The Working Programmer - Going NoSQL with MongoDB, Part 2

By Ted Neward | June 2010

Ted NewardIn my previous article, MongoDB’s basics took front and center: getting it installed, running and inserting and finding data. However, I covered only the basics—the data objects used were simple name/value pairs. That made sense, because MongoDB’s “sweet spot” includes unstructured and relatively simple data structures. But surely this database can store more than just simple name/value pairs.

In this article, we’ll use a slightly different method to investigate MongoDB (or any technology). The procedure, called an exploration test, will help us find a possible bug in the server and, along the way, highlight one of the common issues object-oriented developers will run into when using MongoDB.

In Our Last Episode …

First we’ll make sure we’re all on the same page, and we’ll also cover some slightly new ground. Let’s look at MongoDB in a bit more structured fashion than we did in the previous article (msdn.microsoft.com/magazine/ee310029). Rather than just create a simple application and hack on it, let’s kill two birds with one stone and create exploration tests—code segments that look like unit tests but that explore functionality rather than try to verify it.

Writing exploration tests serves several different purposes when investigating a new technology. One, they help discover whether the technology under investigation is inherently testable (with the assumption that if it’s hard to exploration-test, it’s going to be hard to unit-test—a huge red flag). Two, they serve as a sort of regression when a new version of the technology under investigation comes out, because they give a heads-up if old functionality no longer works. And three, since tests should be relatively small and granular, exploration tests inherently make learning a technology easier by creating new “what-if” cases that build on previous cases.
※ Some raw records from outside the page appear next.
-- ==== Sys2Proof/Laws/Memory.lean ====
section
/-! SUPPORT. The laws of the cell list: what a read sees after a write, and that every memory operation keeps the
canonical form. -/

namespace Sys2Proof.Machine

@[simp] theorem Memory.read_nil (a : Nat) : Memory.read [] a = Config.unlistedByte := rfl

/-- Below its lower bound a canonical list reads as unlisted. -/
theorem Memory.read_below {lo : Nat} {m : Memory} (h : m.wfFrom lo = true) {a : Nat} (ha : a < lo) :
    m.read a = Config.unlistedByte := by
  induction m generalizing lo with
  | nil => rfl
  | cons c rest ih =>
    obtain ⟨k, v⟩ := c
    simp only [Memory.wfFrom, Bool.and_eq_true, decide_eq_true_eq] at h
    have hk : (k == a) = false := by simp; omega
    simp only [Memory.read, hk]
    exact ih h.2 (by omega)

/-- A lower bound may be lowered. -/
theorem Memory.wfFrom_mono {lo lo' : Nat} {m : Memory} (h : m.wfFrom lo = true) (hl : lo' ≤ lo) :
    m.wfFrom lo' = true := by
  cases m with
  | nil => rfl
  | cons c rest =>
    obtain ⟨k, v⟩ := c
    simp only [Memory.wfFrom, Bool.and_eq_true, decide_eq_true_eq] at h ⊢
    exact ⟨⟨⟨by omega, h.1.1.2⟩, h.1.2⟩, h.2⟩

/-- Putting a cell in front keeps the canonical form. -/
theorem Memory.cons_wfFrom {lo a : Nat} {v : Byte} {m : Memory} (h : m.wfFrom (a + 1) = true) (hlo : lo ≤ a)
    (ha : a < 0x10000) : (Memory.cons a v m).wfFrom lo = true := by
  unfold Memory.cons
  split
  · exact Memory.wfFrom_mono h (by omega)
  · rename_i hv
    simp only [Memory.wfFrom, Bool.and_eq_true, decide_eq_true_eq]
    refine ⟨⟨⟨hlo, ha⟩, ?_⟩, h⟩
    simpa using hv

/-- A read of the cell just put in front. -/
theorem Memory.read_cons_self {a : Nat} {v : Byte} {m : Memory} (h : m.wfFrom (a + 1) = true) :
    (Memory.cons a v m).read a = v := by
  unfold Memory.cons
  split
  · rename_i hv
    rw [Memory.read_below h (Nat.lt_succ_self a)]
    exact (eq_of_beq hv).symm
  · simp [Memory.read]

/-- A read of another cell than the one just put in front. -/
theorem Memory.read_cons_of_ne {a b : Nat} {v : Byte} {m : Memory} (h : b ≠ a) :
    (Memory.cons a v m).read b = m.read b := by
  unfold Memory.cons
  split
  · rfl
  · have : (a == b) = false := by simp; omega
    simp [Memory.read, this]

/-- A write keeps the canonical form above any bound not higher than the address. -/
theorem Memory.write_wfFrom {lo a : Nat} {m : Memory} (v : Byte) (h : m.wfFrom lo = true) (hlo : lo ≤ a)
    (ha : a < 0x10000) : (m.write a v).wfFrom lo = true := by
  induction m generalizing lo with
  | nil => exact Memory.cons_wfFrom rfl hlo ha
  | cons c rest ih =>
    obtain ⟨k, x⟩ := c
    have h' := h
    simp only [Memory.wfFrom, Bool.and_eq_true, decide_eq_true_eq] at h'
    simp only [Memory.write]
    split
    · refine Memory.cons_wfFrom ?_ hlo ha
      simp only [Memory.wfFrom, Bool.and_eq_true, decide_eq_true_eq]
      exact ⟨⟨⟨by omega, h'.1.1.2⟩, h'.1.2⟩, h'.2⟩
    · split
      · rename_i hk
        have hk := eq_of_beq hk
        subst hk
        exact Memory.cons_wfFrom h'.2 hlo ha
      · rename_i hk
        have hk : a ≠ k := by simpa using hk
        simp only [Memory.wfFrom, Bool.and_eq_true, decide_eq_true_eq]
        exact ⟨h'.1, ih h'.2 (by omega)⟩

/-- A write inside the address space keeps the canonical form. -/
theorem Memory.write_wf {m : Memory} {a : Nat} (v : Byte) (h : m.wf = true) (ha : a < 0x10000) :
    (m.write a v).wf = true :=
  Memory.write_wfFrom v h (Nat.zero_le a) ha

/-- Reading the address just written. -/
theorem Memory.read_write_self_from {lo a : Nat} {m : Memory} (v : Byte) (h : m.wfFrom lo = true) :
    (m.write a v).read a = v := by
  induction m generalizing lo with
  | nil => exact Memory.read_cons_self rfl
  | cons c rest ih =>
    obtain ⟨k, x⟩ := c
    have h' := h
    simp only [Memory.wfFrom, Bool.and_eq_true, decide_eq_true_eq] at h'
    simp only [Memory.write]
    split
    · refine Memory.read_cons_self ?_
      simp only [Memory.wfFrom, Bool.and_eq_true, decide_eq_true_eq]
      exact ⟨⟨⟨by omega, h'.1.1.2⟩, h'.1.2⟩, h'.2⟩
    · split
      · rename_i hk
        have hk := eq_of_beq hk
        subst hk
        exact Memory.read_cons_self h'.2
      · rename_i hk
        have hk : (k == a) = false := by simp at hk ⊢; omega
        simp only [Memory.read, hk]
        exact ih h'.2

/-- Reading the address just written. -/
theorem Memory.read_write_self {m : Memory} {a : Nat} (v : Byte) (h : m.wf = true) : (m.write a v).read a = v :=
  Memory.read_write_self_from v h

/-- A write leaves every other address alone. -/
theorem Memory.read_write_of_ne {m : Memory} {a b : Nat} (v : Byte) (hb : b ≠ a) :
    (m.write a v).read b = m.read b := by
  induction m with
  | nil => exact Memory.read_cons_of_ne hb
  | cons c rest ih =>
    obtain ⟨k, x⟩ := c
    simp only [Memory.write]
    split
    · exact Memory.read_cons_of_ne hb
    · split
      · rename_i hk
        have hk := eq_of_beq hk
        subst hk
        rw [Memory.read_cons_of_ne hb]
        have : (a == b) = false := by simp; omega
        simp [Memory.read, this]
      · simp only [Memory.read]
        split
        · rfl
        · exact ih

/-- What a read sees after a write. -/
theorem Memory.read_write {m : Memory} {a b : Nat} (v : Byte) (h : m.wf = true) :
    (m.write a v).read b = if b = a then v else m.read b := by
  split
  · rename_i hb; rw [hb]; exact Memory.read_write_self v h
  · rename_i hb; exact Memory.read_write_of_ne v hb

/-! ## Cells and words of a state -/

/-- A store keeps the canonical form. -/
theorem State.writeCell_wf {s : State} (a : Word) (v : Byte) (h : s.mem.wf = true) :
    (s.writeCell a v).mem.wf = true := by
  unfold State.writeCell
  split
  · exact h
  · exact Memory.write_wf v h (by have := a.isLt; simpa using this)

/-- What a cell holds after a store to a cell: the ROM keeps its bytes (R43). -/
theorem State.readCell_writeCell {s : State} (a x : Word) (v : Byte) (h : s.mem.wf = true) :
    (s.writeCell a v).readCell x = if x = a ∧ inRom a = false then v else s.readCell x := by
  unfold State.writeCell State.readCell
  split
  · rename_i hr; simp [hr]
  · rename_i hr
    simp only [Memory.read_write v h]
    by_cases hx : x = a
    · subst hx; simp [hr]
    · have : x.toNat ≠ a.toNat := fun e => hx (BitVec.eq_of_toNat_eq e)
      simp [hx, this]

/-- A store of a word keeps the canonical form. -/
theorem State.writeWord_wf {s : State} (a v : Word) (h : s.mem.wf = true) : (s.writeWord a v).mem.wf = true :=
  State.writeCell_wf _ _ (State.writeCell_wf _ _ h)

/-- A store of a cell changes memory only. -/
theorem State.writeCell_eq (s : State) (a : Word) (v : Byte) :
    s.writeCell a v = { s with mem := (s.writeCell a v).mem } := by
  unfold State.writeCell
  split <;> rfl

/-- A store of a word changes memory only. -/
theorem State.writeWord_eq (s : State) (a v : Word) :
    s.writeWord a v = { s with mem := (s.writeWord a v).mem } := by
  unfold State.writeWord
  rw [State.writeCell_eq, State.writeCell_eq s]

/-- The memory right after reset is canonical. -/
theorem reset_mem_wf : State.reset.mem.wf = true := rfl

end Sys2Proof.Machine
end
But unlike unit tests, exploration tests aren’t continuously developed alongside the application, so once you consider the technology learned, set the tests aside. Don’t discard them, however—they can also help separate bugs in application code from those in the library or framework. The tests do so by providing a lightweight, application-neutral environment for experimentation without the overhead of the application.

With that in mind, let’s create MongoDB-Explore, a Visual C# test project. Add MongoDB.Driver.dll to the list of assembly references and build to make sure everything is good to go. (Building should pick up the one TestMethod that’s generated as part of the project template. It will pass by default, so everything should be good, which means that if the project fails to build, something’s screwed up in the environment. Checking assumptions is always a good thing.)

As tempting as it would be to jump into writing code right away, though, a problem surfaces pretty quickly: MongoDB needs the external server process (mongod.exe) to be running before client code can connect against it and do anything useful. While it’s tempting to simply say “Fine, fine, let’s start it and get back to writing code,” there’s a corollary problem. It’s an almost sure bet that at some point, 15 weeks later when looking back at this code, some poor developer (you, me or a teammate) will try to run these tests, see them all fail and lose two or three days trying to figure out what’s going on before she thinks to look to see if the server’s running.

Lesson: Try to capture all the dependencies in the tests somehow. The issue will arise again during unit-testing, anyway. At that point we’ll need to start from a clean server, make some changes and then undo them all. That’s easiest to accomplish by simply stopping and starting the server, so solving it now saves time later.

This idea of running something before testing (or after, or both) isn’t a new one, and Microsoft Test and Lab Manager projects can have both per-test and per-test-suite initializers and cleanup methods. These are adorned by the custom attributes ClassInitialize and ClassCleanup for per-test-suite bookkeeping and TestInitialize and TestCleanup for per-test bookkeeping. (See “Working with Unit Tests” for more details.) Thus, a per-test-suite initializer will launch the mongod.exe process, and the per-test-suite cleanup will shut the process down, as shown in Figure 1.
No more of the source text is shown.